-- ==== Sys2Proof/Safety.lean ====
section
/-! DEFINITION. What the part keeps true at every moment, in the terms the claims use. -/

namespace Sys2Proof.Machine

/-- The shared memory's list is in canonical form. -/
abbrev State.memOk (s : State) : Prop := Mem.wf s.mem

/-- No socket's heater and cooler outputs are active together (R115). -/
abbrev State.outputsApart (s : State) : Prop :=
  ∀ i : SocketIx, ¬((s.sock i).thermal.heaterOn = true ∧ (s.sock i).thermal.coolerOn = true)

/-- Every staging FIFO holds at most 4 records (R173, R179). -/
abbrev State.stagingOk (s : State) : Prop := ∀ i : SocketIx, (s.sock i).acct.staging.length ≤ 4

/-- The arbiter's state (R11, R12, R13): a transfer holds the port exactly while the owner is SCAN, nothing
waits for a free port, and the Scan Unit has at most one transfer asked for or in progress, and none
between sweeps (R25). -/
abbrev State.arbiterOk (s : State) : Prop :=
  (s.smc.owner = .scan ↔ s.smc.transfer.isSome = true) ∧
    (s.smc.owner = .none → s.smc.hostWaiting = false ∧ s.smc.scanWaiting = none) ∧
    (s.smc.owner = .scan → s.smc.scanWaiting = none) ∧
    (s.scu.running = false → s.smc.owner ≠ .scan ∧ s.smc.scanWaiting = none)

/-- Whether a STOP_RUN command is in progress, in its one step (TABLE 3-5). -/
def State.stopInProgress (s : State) : Bool :=
  match s.brc.channel with
  | some ch => ch.code == .stopRun && ch.step == .ramping
  | none => false

/-- The board is STOPPING exactly while a STOP_RUN command is in progress (R48), and the channel holds a
STOP_RUN in no other step. -/
abbrev State.stopOk (s : State) : Prop :=
  (s.brc.state = .stopping ↔ s.stopInProgress = true) ∧
    ∀ ch, s.brc.channel = some ch → ch.code = .stopRun → ch.step = .ramping

/-- A safe state: what a run from reset keeps at every step. -/
abbrev State.safe (s : State) : Prop :=
  s.memOk ∧ s.outputsApart ∧ s.stagingOk ∧ s.arbiterOk ∧ s.stopOk

end Sys2Proof.Machine
end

_EXERCISE INSTRUCTIONS_
Your answer should consist of all lines in the listing above that contain "stopInProgress".

_WRITTEN REPLY_
def State.stopInProgress (s : State) : Bool :=
  (s.brc.state = .stopping ↔ s.stopInProgress = true) ∧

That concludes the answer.